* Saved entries
——

-- ==== Sys2Proof/Tests/Slice0.lean ====
section
/-!
SUPPORT. Small tests of this model, with expected values from spec/ (the worked examples S<n> and vectors T<n> of
95_test_vectors, computed there from the rules), and for every statement that has hypotheses a state and operands that
meet them.
-/

open Sys2Proof Sys2Proof.Machine Sys2Proof.Certificates

namespace Sys2Proof.Tests

/-! ### Helpers -/

/-- The reset state with some registers, the index register and memory bytes given. -/
def given (regs : List (RegNum × Byte)) (index : Word := 0#16) (cells : Memory := []) : State :=
  { regs.foldl (fun s p => s.setReg p.1 p.2) State.reset with I := index, mem := cells }

/-- The state after one cycle that runs the word `w` in `s` with the given inputs. -/
def after (s : State) (w : Nat) (keys : BitVec 16 := 0#16) (rnd : Byte := 0#8) (ticks : Nat := 0) : Option State :=
  match step (({ s with inputs := [⟨keys, rnd, ticks⟩] } : State).withFetchWord 16 w) with
  | .next t => some t
  | _ => none

/-- The reset state with `n` live stack slots, the top one holding `top`. -/
def deep (n : Fin 17) (top : Word) : State :=
  { State.reset with sp := n, stack := (Vector.replicate 16 0x0111#16).set! (n.val - 1) top }

/-! ### Well-formedness: each check refuses an ill-formed term and accepts a well-formed one -/

theorem test_wf_class0_x : canonicalClass0 0x0FEE#16 = false ∧ canonicalClass0 0x00EE#16 = true := by decide
theorem test_wf_class5_n : canonicalClass5 0x5121#16 = false ∧ canonicalClass5 0x5120#16 = true := by decide
theorem test_wf_class9_n : canonicalClass9 0x912F#16 = false ∧ canonicalClass9 0x9120#16 = true := by decide
theorem test_wf_word : ([0x0FE0#16, 0x5121#16, 0x912F#16].map canonicalWord) = [false, false, false] := by decide
theorem test_wf_image : imageFits (List.replicate 3584 0#8) = true ∧ imageFits (List.replicate 3585 0#8) = false := by
  simp only [imageFits, List.length_replicate, Config.maxImage]; decide

/-! ### Decoding: every row's word written out bit by bit from its encoding (30_encoding section 2 and 3) -/

theorem test_decode_00E0 : decode 0b0000000011100000#16 = .instr .op00E0 := by decide
theorem test_decode_00EE : decode 0b0000000011101110#16 = .instr .op00EE := by decide
theorem test_decode_1NNN : decode 0b0001101010111100#16 = .instr (.op1NNN 0xABC#12) := by decide
theorem test_decode_2NNN : decode 0b0010000100100011#16 = .instr (.op2NNN 0x123#12) := by decide
theorem test_decode_3XNN : decode 0b0011111110000001#16 = .instr (.op3XNN 15 0x81#8) := by decide
theorem test_decode_4XNN : decode 0b0100001100010001#16 = .instr (.op4XNN 3 0x11#8) := by decide
theorem test_decode_5XY0 : decode 0b0101000100100000#16 = .instr (.op5XY0 1 2) := by decide
theorem test_decode_6XNN : decode 0b0110101001111111#16 = .instr (.op6XNN 10 0x7F#8) := by decide
theorem test_decode_7XNN : decode 0b0111010111111110#16 = .instr (.op7XNN 5 0xFE#8) := by decide
theorem test_decode_8XY0 : decode 0b1000101011110000#16 = .instr (.op8XY0 10 15) := by decide
theorem test_decode_8XY1 : decode 0b1000000100100001#16 = .instr (.op8XY1 1 2) := by decide
theorem test_decode_8XY2 : decode 0b1000000100100010#16 = .instr (.op8XY2 1 2) := by decide
theorem test_decode_8XY3 : decode 0b1000000100100011#16 = .instr (.op8XY3 1 2) := by decide
theorem test_decode_8XY4 : decode 0b1000000100100100#16 = .instr (.op8XY4 1 2) := by decide
theorem test_decode_8XY5 : decode 0b1000000100100101#16 = .instr (.op8XY5 1 2) := by decide
theorem test_decode_8XY6 : decode 0b1000000100100110#16 = .instr (.op8XY6 1 2) := by decide
theorem test_decode_8XY7 : decode 0b1000000100100111#16 = .instr (.op8XY7 1 2) := by decide
theorem test_decode_8XYE : decode 0b1000000100101110#16 = .instr (.op8XYE 1 2) := by decide
theorem test_decode_9XY0 : decode 0b1001010001110000#16 = .instr (.op9XY0 4 7) := by decide
theorem test_decode_ANNN : decode 0b1010001100000000#16 = .instr (.opANNN 0x300#12) := by decide
theorem test_decode_BNNN : decode 0b1011001000010000#16 = .instr (.opBNNN 0x210#12) := by decide
theorem test_decode_CXNN : decode 0b1100000100001111#16 = .instr (.opCXNN 1 0x0F#8) := by decide
theorem test_decode_DXYN : decode 0b1101000100100011#16 = .instr (.opDXYN 1 2 3) := by decide
theorem test_decode_EX9E : decode 0b1110001010011110#16 = .instr (.opEX9E 2) := by decide
theorem test_decode_EXA1 : decode 0b1110001010100001#16 = .instr (.opEXA1 2) := by decide
theorem test_decode_FX07 : decode 0b1111000100000111#16 = .instr (.opFX07 1) := by decide
theorem test_decode_FX0A : decode 0b1111010100001010#16 = .instr (.opFX0A 5) := by decide
theorem test_decode_FX15 : decode 0b1111011000010101#16 = .instr (.opFX15 6) := by decide
theorem test_decode_FX18 : decode 0b1111010000011000#16 = .instr (.opFX18 4) := by decide
theorem test_decode_FX1E : decode 0b1111001100011110#16 = .instr (.opFX1E 3) := by decide
theorem test_decode_FX33 : decode 0b1111010000110011#16 = .instr (.opFX33 4) := by decide
theorem test_decode_FX55 : decode 0b1111111101010101#16 = .instr (.opFX55 15) := by decide
theorem test_decode_FX65 : decode 0b1111001001100101#16 = .instr (.opFX65 2) := by decide

/-- Words of T160 to T169: none decodes to an instruction. -/
theorem test_decode_unknown :
    ([0x0000#16, 0x0123#16, 0x00E1#16, 0x00FE#16, 0x8128#16, 0x812F#16, 0xE200#16, 0xE29F#16, 0xE2A0#16, 0xF029#16,
      0xF175#16, 0xF185#16, 0xF130#16, 0xF1FF#16, 0xF01F#16, 0xF056#16, 0xF066#16].all
        fun w => decode w = .unknown w) = true := by decide

/-- One instruction of each constructor. -/
def oneOfEach : List Instr :=
  List.append [.op00E0, .op00EE, .op1NNN 0, .op2NNN 0, .op3XNN 0 0, .op4XNN 0 0, .op5XY0 0 0, .op6XNN 0 0, .op7XNN 0 0] <|
  List.append [.op8XY0 0 0, .op8XY1 0 0, .op8XY2 0 0, .op8XY3 0 0, .op8XY4 0 0, .op8XY5 0 0, .op8XY6 0 0] <|
  List.append [.op8XY7 0 0, .op8XYE 0 0, .op9XY0 0 0, .opANNN 0, .opBNNN 0, .opCXNN 0 0, .opDXYN 0 0 0, .opEX9E 0] <|
  [.opEXA1 0, .opFX07 0, .opFX0A 0, .opFX15 0, .opFX18 0, .opFX1E 0, .opFX33 0, .opFX55 0, .opFX65 0]

/-- No two rows of the opcode map overlap: their values differ in a bit that both masks examine (30_encoding R96). -/
theorem test_rows_disjoint :
    (oneOfEach.map rowOf).Pairwise fun r q => (r.value ^^^ q.value) &&& (r.mask &&& q.mask) ≠ 0#16 := by decide

/-- The number of a table row, its free bits 0, decodes to that row's instruction. -/
theorem test_decodeTableWord :
    (oneOfEach.all fun i => decodeTableWord 16 (rowOf i).value.toNat = some i) = true := by decide

/-- From reset, with the row's word placed, the first step runs that instruction. -/
theorem test_first_step_runs_it :
    (match step (State.reset.withFetchWord 16 0x6A7F) with | .next t => t.reg 10 | _ => 0#8) = 0x7F#8 := by decide

/-! ### The cycle -/

theorem test_T1_empty_memory :
    (after State.reset 0x0000).map (fun t => (t.pc, t.executedOpcode, t.pcBefore, t.diag)) =
      some (0x0202#16, 0x0000#16, 0x0200#16, .unknownOpcode) := by decide
theorem test_T4_fetch_wraps :
    (match step { State.reset with pc := 0x0FFF#16, mem := [(0, 0x07#8), (0xFFF, 0x61#8)], inputs := [⟨0, 0, 0⟩] } with
      | .next t => some (t.executedOpcode, t.reg 1, t.pc) | _ => none) =
      some (0x6107#16, 0x07#8, 0x1001#16) := by decide
theorem test_T7_ticks_clamp :
    (after { State.reset with DT := 1#8, ST := 5#8 } 0x6000 (ticks := 2)).map (fun t => (t.DT, t.ST)) =
      some (0#8, 3#8) := by decide

/-! ### Control transfer -/

theorem test_T20_1ABC : (after State.reset 0x1ABC).map State.pc = some 0x0ABC#16 := by decide
theorem test_T25_2300 :
    (after (deep 15 0x0AAA#16) 0x2300).map (fun t => (t.pc, t.sp, t.stack[15])) =
      some (0x0300#16, 16, 0x0202#16) := by decide
theorem test_T26_2300_full :
    (after (deep 16 0x0AAA#16) 0x2300).map (fun t => (t.pc, t.sp, t.stack[15], t.diag)) =
      some (0x0202#16, 16, 0x0AAA#16, .stackOverflow) := by decide
theorem test_T29_0FEE :
    (after (deep 3 0x1234#16) 0x0FEE).map (fun t => (t.pc, t.sp, t.stack[2])) =
      some (0x1234#16, 2, 0x1234#16) := by decide
theorem test_T28_00EE_empty :
    (after State.reset 0x00EE).map (fun t => (t.pc, t.sp, t.diag)) = some (0x0202#16, 0, .stackUnderflow) := by decide
theorem test_T31_BFFF : (after (given [(0, 0xFF#8)]) 0xBFFF).map State.pc = some 0x10FE#16 := by decide
theorem test_T32_B210 : (after (given [(0, 0x10#8), (2, 0x80#8)]) 0xB210).map State.pc = some 0x0220#16 := by decide

/-! ### Skips -/

theorem test_T42_3F01 : (after (given [(15, 1#8)]) 0x3F01).map State.pc = some 0x0204#16 := by decide
theorem test_T44_4310 : (after (given [(3, 0x10#8)]) 0x4310).map State.pc = some 0x0202#16 := by decide
theorem test_T48_5121 : (after (given [(1, 4#8), (2, 4#8)]) 0x5121).map State.pc = some 0x0204#16 := by decide
theorem test_T50_912F : (after (given [(1, 4#8), (2, 4#8)]) 0x912F).map State.pc = some 0x0202#16 := by decide
theorem test_T53_E29E : (after (given [(2, 7#8)]) 0xE29E (keys := 0xFF7F#16)).map State.pc = some 0x0202#16 := by decide
theorem test_T54_E29E : (after (given [(2, 0x17#8)]) 0xE29E (keys := 0x80#16)).map State.pc = some 0x0204#16 := by decide
theorem test_T56_E2A1 : (after (given [(2, 0xFF#8)]) 0xE2A1 (keys := 0x8000#16)).map State.pc = some 0x0202#16 := by decide

/-! ### Loads and ALU -/

/-- `Vx` and `VF` after one cycle. -/
def vxvf (x : RegNum) (t : Option State) : Option (Byte × Byte) := t.map fun t => (t.reg x, t.reg 15)

theorem test_T60_6A7F : vxvf 10 (after State.reset 0x6A7F) = some (0x7F#8, 0#8) := by decide
theorem test_S2_7002 : vxvf 0 (after (given [(0, 0xFF#8)]) 0x7002) = some (0x01#8, 0#8) := by decide
theorem test_T63_8AF0 : vxvf 10 (after (given [(15, 1#8)]) 0x8AF0) = some (1#8, 1#8) := by decide
theorem test_T64_8121 : vxvf 1 (after (given [(1, 0xF0#8), (2, 0x0F#8), (15, 1#8)]) 0x8121) = some (0xFF#8, 1#8) := by
  decide
theorem test_T65_8122 : vxvf 1 (after (given [(1, 0xF0#8), (2, 0x3C#8), (15, 1#8)]) 0x8122) = some (0x30#8, 1#8) := by
  decide
theorem test_T66_8123 : vxvf 1 (after (given [(1, 0xF0#8), (2, 0x3C#8), (15, 1#8)]) 0x8123) = some (0xCC#8, 1#8) := by
  decide
theorem test_T68_8124 : vxvf 1 (after (given [(1, 0xFE#8), (2, 1#8), (15, 1#8)]) 0x8124) = some (0xFF#8, 0#8) := by decide
theorem test_T71_8F14 : vxvf 15 (after (given [(1, 0x20#8), (15, 0xF0#8)]) 0x8F14) = some (1#8, 1#8) := by decide
theorem test_S3_8125 : vxvf 1 (after (given [(1, 5#8), (2, 10#8), (15, 1#8)]) 0x8125) = some (0xFB#8, 0#8) := by decide
theorem test_T77_8F15 : vxvf 15 (after (given [(1, 3#8), (15, 5#8)]) 0x8F15) = some (1#8, 1#8) := by decide
theorem test_T78_8126 : vxvf 1 (after (given [(1, 0xFF#8), (2, 5#8)]) 0x8126) = some (2#8, 1#8) := by decide
theorem test_T82_81F6 : vxvf 1 (after (given [(15, 3#8)]) 0x81F6) = some (1#8, 1#8) := by decide
theorem test_S3_8127 : vxvf 1 (after (given [(1, 10#8), (2, 5#8), (15, 1#8)]) 0x8127) = some (0xFB#8, 0#8) := by decide
theorem test_T84_8117 : vxvf 1 (after (given [(1, 9#8)]) 0x8117) = some (0#8, 1#8) := by decide
theorem test_T85_812E : vxvf 1 (after (given [(2, 0x81#8)]) 0x812E) = some (2#8, 1#8) := by decide
theorem test_T87_8F1E : vxvf 15 (after (given [(1, 0x40#8), (15, 0x55#8)]) 0x8F1E) = some (0#8, 0#8) := by decide
theorem test_T88_C10F : vxvf 1 (after (given [(1, 0xAA#8)]) 0xC10F (rnd := 0xB7#8)) = some (7#8, 0#8) := by decide

/-! ### Index register and memory -/

theorem test_T100_A300 : (after (given [] 0xFFFF#16) 0xA300).map State.I = some 0x0300#16 := by decide
theorem test_T103_F31E :
    (after (given [(3, 2#8), (15, 7#8)] 0xFFFF#16) 0xF31E).map (fun t => (t.I, t.reg 15)) = some (1#16, 7#8) := by decide
theorem test_T105_F433 :
    (after (given [(4, 0xFF#8)] 0x0FFE#16) 0xF433).map (fun t => (t.memRead 0xFFE, t.memRead 0xFFF, t.memRead 0, t.I)) =
      some (2#8, 5#8, 5#8, 0x0FFE#16) := by decide
theorem test_T106_F433 :
    (after (given [(4, 0x64#8)] 0x1300#16) 0xF433).map (fun t => (t.memRead 0x300, t.memRead 0x301, t.memRead 0x302)) =
      some (1#8, 0#8, 0#8) := by decide
theorem test_T107_F055 :
    (after (given [(0, 0xAB#8), (1, 0xCD#8)] 0x0300#16) 0xF055).map
      (fun t => (t.memRead 0x300, t.memRead 0x301, t.I)) = some (0xAB#8, 0#8, 0x0300#16) := by decide
theorem test_T111_F155_on_itself :
    (after (given [(0, 0x6A#8), (1, 0x55#8)] 0x0200#16) 0xF155).map (fun t => (t.wordAt 0x200, t.executedOpcode, t.pc)) =
      some (0x6A55#16, 0xF155#16, 0x0202#16) := by decide
theorem test_T109_F165 :
    (after (given [(2, 0x77#8), (3, 0x88#8)] 0x0300#16 [(0x300, 1#8), (0x301, 2#8), (0x302, 3#8)]) 0xF165).map
      (fun t => (t.reg 0, t.reg 1, t.reg 2, t.reg 3, t.I)) = some (1#8, 2#8, 0x77#8, 0x88#8, 0x0300#16) := by decide

/-! ### Framebuffer -/

/-- Pixels `(x, y)` and the collision flag after one cycle. -/
def lit (ps : List (Nat × Nat)) (t : Option State) : Option (List Bool × Byte) :=
  t.map fun t => (ps.map fun p => t.pixel (p.2 * 64 + p.1), t.reg 15)

theorem test_T123_D011_clips :
    lit [(59, 0), (60, 0), (63, 0), (0, 0), (3, 0), (0, 1)]
      (after (given [(0, 60#8)] 0x0300#16 [(0x300, 0xFF#8)]) 0xD011) =
      some ([false, true, true, false, false, false], 0#8) := by decide
theorem test_T128_D011_collides :
    lit [(0, 0), (1, 0), (2, 0)]
      (after { given [] 0x0300#16 [(0x300, 0xA0#8)] with fb := (Vector.replicate 32 0#64).set! 0 0b11#64 } 0xD011) =
      some ([false, true, true], 1#8) := by decide
theorem test_T136_0FE0 :
    lit [(0, 0), (63, 0), (0, 31), (63, 31)]
      (after { State.reset with fb := Vector.replicate 32 (BitVec.allOnes 64) } 0x0FE0) =
      some ([false, false, false, false], 0#8) := by decide

/-! ### Timers and keys -/

theorem test_T141_F107 :
    (after { State.reset with DT := 3#8 } 0xF107 (ticks := 1)).map (fun t => (t.reg 1, t.DT)) = some (3#8, 2#8) := by decide
theorem test_T143_F015 : (after (given [(0, 3#8)]) 0xF015 (ticks := 1)).map State.DT = some 2#8 := by decide
theorem test_T145_F418 :
    (after (given [(4, 0x1E#8)]) 0xF418).map (fun t => (t.ST, t.toneOn)) = some (0x1E#8, true) := by decide
theorem test_T150_F50A_waits :
    (after { given [(5, 9#8)] with DT := 2#8 } 0xF50A (ticks := 1)).map (fun t => (t.pc, t.reg 5, t.DT)) =
      some (0x0200#16, 9#8, 1#8) := by decide
theorem test_T152_F50A_lowest :
    (after (given [(5, 9#8)]) 0xF50A (keys := 0x0880#16)).map (fun t => (t.pc, t.reg 5)) =
      some (0x0202#16, 7#8) := by decide

/-! ### Reset and load -/

theorem test_T181_load :
    (match boot [0x12#8, 0x00#8] with | .next t => some t.mem | _ => none) = some [(0x200, 0x12#8)] := by decide
theorem test_load_port_refusals :
    (loadByte 0x1FF#12 0#8 State.reset matches .refused (.loadBelowOrigin _)) = true ∧
    (loadByte 0x200#12 0#8 State.reset.beginCycle matches .refused .loadAfterStart) = true ∧
    (loadProgram [0#8] State.reset.beginCycle matches .refused .loadAfterStart) = true := by decide

/-! ### Witnesses: a state and operands that meet the hypotheses of each statement, each clause at a boundary value -/

theorem witness_DecodeSelectsTheRowTheWordMatches :
    decode 0x5127#16 = .instr (.op5XY0 1 2) ∧ 0x5127#16 &&& (rowOf (.op5XY0 0 0)).mask = (rowOf (.op5XY0 0 0)).value := by
  decide
theorem witness_UnknownOpcodesAreExactlyTheListedWords :
    decode 0x0000#16 = .unknown 0x0000#16 ∧ decode 0x8AB8#16 = .unknown 0x8AB8#16 ∧
    decode 0xEFFF#16 = .unknown 0xEFFF#16 ∧ decode 0xFFFF#16 = .unknown 0xFFFF#16 := by decide
theorem witness_CanonicalWordsAreTheEncodersWords :
    decode 0x9120#16 = .instr (.op9XY0 1 2) ∧ canonicalWord 0x9120#16 = true ∧
    decode 0x912F#16 = .instr (.op9XY0 1 2) ∧ canonicalWord 0x912F#16 = false := by decide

——

Return, word for word, every line from the line with "and load -/" to the final line of the data.

/-! ### Reset and load -/

theorem test_T181_load :
    (match boot [0x12#8, 0x00#8] with | .next t => some t.mem | _ => none) = some [(0x200, 0x12#8)] := by decide
theorem test_load_port_refusals :
    (loadByte 0x1FF#12 0#8 State.reset matches .refused (.loadBelowOrigin _)) = true ∧
    (loadByte 0x200#12 0#8 State.reset.beginCycle matches .refused .loadAfterStart) = true ∧
    (loadProgram [0#8] State.reset.beginCycle matches .refused .loadAfterStart) = true := by decide

/-! ### Witnesses: a state and operands that meet the hypotheses of each statement, each clause at a boundary value -/

theorem witness_DecodeSelectsTheRowTheWordMatches :
    decode 0x5127#16 = .instr (.op5XY0 1 2) ∧ 0x5127#16 &&& (rowOf (.op5XY0 0 0)).mask = (rowOf (.op5XY0 0 0)).value := by
  decide
theorem witness_UnknownOpcodesAreExactlyTheListedWords :
    decode 0x0000#16 = .unknown 0x0000#16 ∧ decode 0x8AB8#16 = .unknown 0x8AB8#16 ∧
    decode 0xEFFF#16 = .unknown 0xEFFF#16 ∧ decode 0xFFFF#16 = .unknown 0xFFFF#16 := by decide
theorem witness_CanonicalWordsAreTheEncodersWords :
    decode 0x9120#16 = .instr (.op9XY0 1 2) ∧ canonicalWord 0x9120#16 = true ∧
    decode 0x912F#16 = .instr (.op9XY0 1 2) ∧ canonicalWord 0x912F#16 = false := by decide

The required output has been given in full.